Activity:
Among the lines of the material, copy those that hold the string "hothers".

Data:

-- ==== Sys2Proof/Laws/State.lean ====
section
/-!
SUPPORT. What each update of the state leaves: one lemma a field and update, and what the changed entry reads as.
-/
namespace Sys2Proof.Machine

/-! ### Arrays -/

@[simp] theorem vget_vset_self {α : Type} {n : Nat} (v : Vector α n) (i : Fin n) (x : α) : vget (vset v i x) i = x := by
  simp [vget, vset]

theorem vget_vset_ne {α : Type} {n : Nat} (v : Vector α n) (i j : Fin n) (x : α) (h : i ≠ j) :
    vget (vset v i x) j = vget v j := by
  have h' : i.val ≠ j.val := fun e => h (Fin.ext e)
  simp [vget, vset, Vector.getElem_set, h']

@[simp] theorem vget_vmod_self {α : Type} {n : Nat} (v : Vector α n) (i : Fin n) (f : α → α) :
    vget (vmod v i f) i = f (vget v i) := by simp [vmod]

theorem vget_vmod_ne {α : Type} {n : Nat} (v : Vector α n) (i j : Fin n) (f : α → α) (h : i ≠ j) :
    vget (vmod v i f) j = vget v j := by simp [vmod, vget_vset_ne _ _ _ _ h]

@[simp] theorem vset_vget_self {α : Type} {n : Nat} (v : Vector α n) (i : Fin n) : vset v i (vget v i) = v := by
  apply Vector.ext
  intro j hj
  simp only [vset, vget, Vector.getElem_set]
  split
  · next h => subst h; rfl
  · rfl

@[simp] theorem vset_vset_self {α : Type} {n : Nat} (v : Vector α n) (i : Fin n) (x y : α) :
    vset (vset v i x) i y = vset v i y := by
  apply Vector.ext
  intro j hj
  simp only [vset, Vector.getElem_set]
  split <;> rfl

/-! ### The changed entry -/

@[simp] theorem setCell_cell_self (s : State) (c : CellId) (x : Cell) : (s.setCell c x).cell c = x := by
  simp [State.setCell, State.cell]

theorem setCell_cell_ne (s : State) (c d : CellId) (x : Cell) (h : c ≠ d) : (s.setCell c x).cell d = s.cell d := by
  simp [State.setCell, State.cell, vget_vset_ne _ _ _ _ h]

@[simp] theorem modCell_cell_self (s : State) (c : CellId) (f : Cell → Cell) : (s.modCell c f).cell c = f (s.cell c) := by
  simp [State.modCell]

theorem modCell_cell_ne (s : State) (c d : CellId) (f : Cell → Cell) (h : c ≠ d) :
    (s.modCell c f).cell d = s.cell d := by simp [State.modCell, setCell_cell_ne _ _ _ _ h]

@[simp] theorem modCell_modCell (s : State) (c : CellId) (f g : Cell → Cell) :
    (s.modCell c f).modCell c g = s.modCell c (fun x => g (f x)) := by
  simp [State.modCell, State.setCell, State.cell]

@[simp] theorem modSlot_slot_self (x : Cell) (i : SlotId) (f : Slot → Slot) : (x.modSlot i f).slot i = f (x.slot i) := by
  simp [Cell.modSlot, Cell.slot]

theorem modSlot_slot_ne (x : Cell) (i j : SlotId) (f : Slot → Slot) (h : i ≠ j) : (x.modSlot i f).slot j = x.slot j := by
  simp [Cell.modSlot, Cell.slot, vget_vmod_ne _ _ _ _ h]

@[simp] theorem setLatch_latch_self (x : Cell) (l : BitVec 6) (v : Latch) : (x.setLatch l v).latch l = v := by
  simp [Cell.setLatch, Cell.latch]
* * *
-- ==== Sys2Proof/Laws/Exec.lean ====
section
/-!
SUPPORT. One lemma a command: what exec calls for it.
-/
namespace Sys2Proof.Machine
---
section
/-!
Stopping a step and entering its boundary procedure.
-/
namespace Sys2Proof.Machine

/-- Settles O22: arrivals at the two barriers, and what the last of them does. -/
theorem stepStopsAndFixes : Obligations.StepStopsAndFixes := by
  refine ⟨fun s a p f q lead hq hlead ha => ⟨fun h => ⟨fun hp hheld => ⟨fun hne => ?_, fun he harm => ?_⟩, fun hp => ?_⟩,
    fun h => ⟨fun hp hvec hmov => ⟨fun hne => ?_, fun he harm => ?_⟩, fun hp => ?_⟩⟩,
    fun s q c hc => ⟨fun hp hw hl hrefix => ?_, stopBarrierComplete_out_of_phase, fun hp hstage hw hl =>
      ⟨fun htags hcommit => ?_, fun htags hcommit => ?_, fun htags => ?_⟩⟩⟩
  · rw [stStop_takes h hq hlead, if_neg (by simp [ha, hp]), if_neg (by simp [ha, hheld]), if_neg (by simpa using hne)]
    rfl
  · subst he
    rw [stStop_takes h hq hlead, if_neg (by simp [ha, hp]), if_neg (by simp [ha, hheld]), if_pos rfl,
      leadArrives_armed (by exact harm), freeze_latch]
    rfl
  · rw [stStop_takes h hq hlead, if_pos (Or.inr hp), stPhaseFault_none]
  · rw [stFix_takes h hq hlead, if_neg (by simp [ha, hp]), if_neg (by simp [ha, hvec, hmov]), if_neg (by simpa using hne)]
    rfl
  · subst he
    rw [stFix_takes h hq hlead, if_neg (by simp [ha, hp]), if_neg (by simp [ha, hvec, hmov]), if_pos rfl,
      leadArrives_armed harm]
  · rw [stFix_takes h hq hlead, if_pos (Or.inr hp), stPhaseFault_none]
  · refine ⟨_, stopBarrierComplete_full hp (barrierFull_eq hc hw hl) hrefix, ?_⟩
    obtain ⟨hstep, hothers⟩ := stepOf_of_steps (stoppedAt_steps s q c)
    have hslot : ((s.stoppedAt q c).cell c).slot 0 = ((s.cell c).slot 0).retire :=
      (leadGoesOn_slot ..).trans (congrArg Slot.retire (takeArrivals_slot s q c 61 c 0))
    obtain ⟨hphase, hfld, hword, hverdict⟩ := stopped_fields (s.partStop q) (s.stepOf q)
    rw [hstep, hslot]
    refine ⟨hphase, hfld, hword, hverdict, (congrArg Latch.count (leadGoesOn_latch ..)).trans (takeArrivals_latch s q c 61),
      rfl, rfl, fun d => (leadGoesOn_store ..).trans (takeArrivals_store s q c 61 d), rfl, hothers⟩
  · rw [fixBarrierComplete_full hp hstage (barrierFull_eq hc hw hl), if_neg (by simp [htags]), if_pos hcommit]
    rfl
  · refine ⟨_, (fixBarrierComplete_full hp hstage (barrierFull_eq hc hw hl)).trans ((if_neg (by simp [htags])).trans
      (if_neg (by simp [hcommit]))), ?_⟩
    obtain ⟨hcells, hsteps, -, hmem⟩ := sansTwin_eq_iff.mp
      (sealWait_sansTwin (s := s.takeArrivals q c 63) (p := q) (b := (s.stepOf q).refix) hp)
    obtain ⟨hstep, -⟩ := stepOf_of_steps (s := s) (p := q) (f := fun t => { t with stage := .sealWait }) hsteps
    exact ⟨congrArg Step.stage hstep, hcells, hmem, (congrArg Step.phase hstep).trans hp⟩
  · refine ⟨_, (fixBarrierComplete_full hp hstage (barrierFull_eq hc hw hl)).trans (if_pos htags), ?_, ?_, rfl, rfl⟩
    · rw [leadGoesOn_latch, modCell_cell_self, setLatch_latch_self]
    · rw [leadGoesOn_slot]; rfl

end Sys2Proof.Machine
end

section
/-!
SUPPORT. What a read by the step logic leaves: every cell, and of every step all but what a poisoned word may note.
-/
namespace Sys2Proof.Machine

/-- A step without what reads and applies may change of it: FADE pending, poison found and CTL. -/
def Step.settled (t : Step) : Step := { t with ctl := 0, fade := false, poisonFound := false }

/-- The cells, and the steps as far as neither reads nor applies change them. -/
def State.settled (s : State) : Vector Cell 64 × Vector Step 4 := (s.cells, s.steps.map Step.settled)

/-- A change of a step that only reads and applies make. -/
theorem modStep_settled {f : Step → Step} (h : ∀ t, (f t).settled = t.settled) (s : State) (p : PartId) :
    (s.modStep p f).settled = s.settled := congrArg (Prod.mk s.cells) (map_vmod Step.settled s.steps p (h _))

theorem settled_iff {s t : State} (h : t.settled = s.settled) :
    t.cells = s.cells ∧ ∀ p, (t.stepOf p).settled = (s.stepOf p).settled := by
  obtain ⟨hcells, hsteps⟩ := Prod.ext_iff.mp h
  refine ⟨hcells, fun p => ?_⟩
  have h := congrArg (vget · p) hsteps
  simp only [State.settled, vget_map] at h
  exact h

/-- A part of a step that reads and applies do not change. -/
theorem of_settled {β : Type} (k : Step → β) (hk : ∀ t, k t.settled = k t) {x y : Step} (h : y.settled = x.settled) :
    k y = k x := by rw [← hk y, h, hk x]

Response area:
    obtain ⟨hstep, hothers⟩ := stepOf_of_steps (stoppedAt_steps s q c)
      rfl, rfl, fun d => (leadGoesOn_store ..).trans (takeArrivals_store s q c 61 d), rfl, hothers⟩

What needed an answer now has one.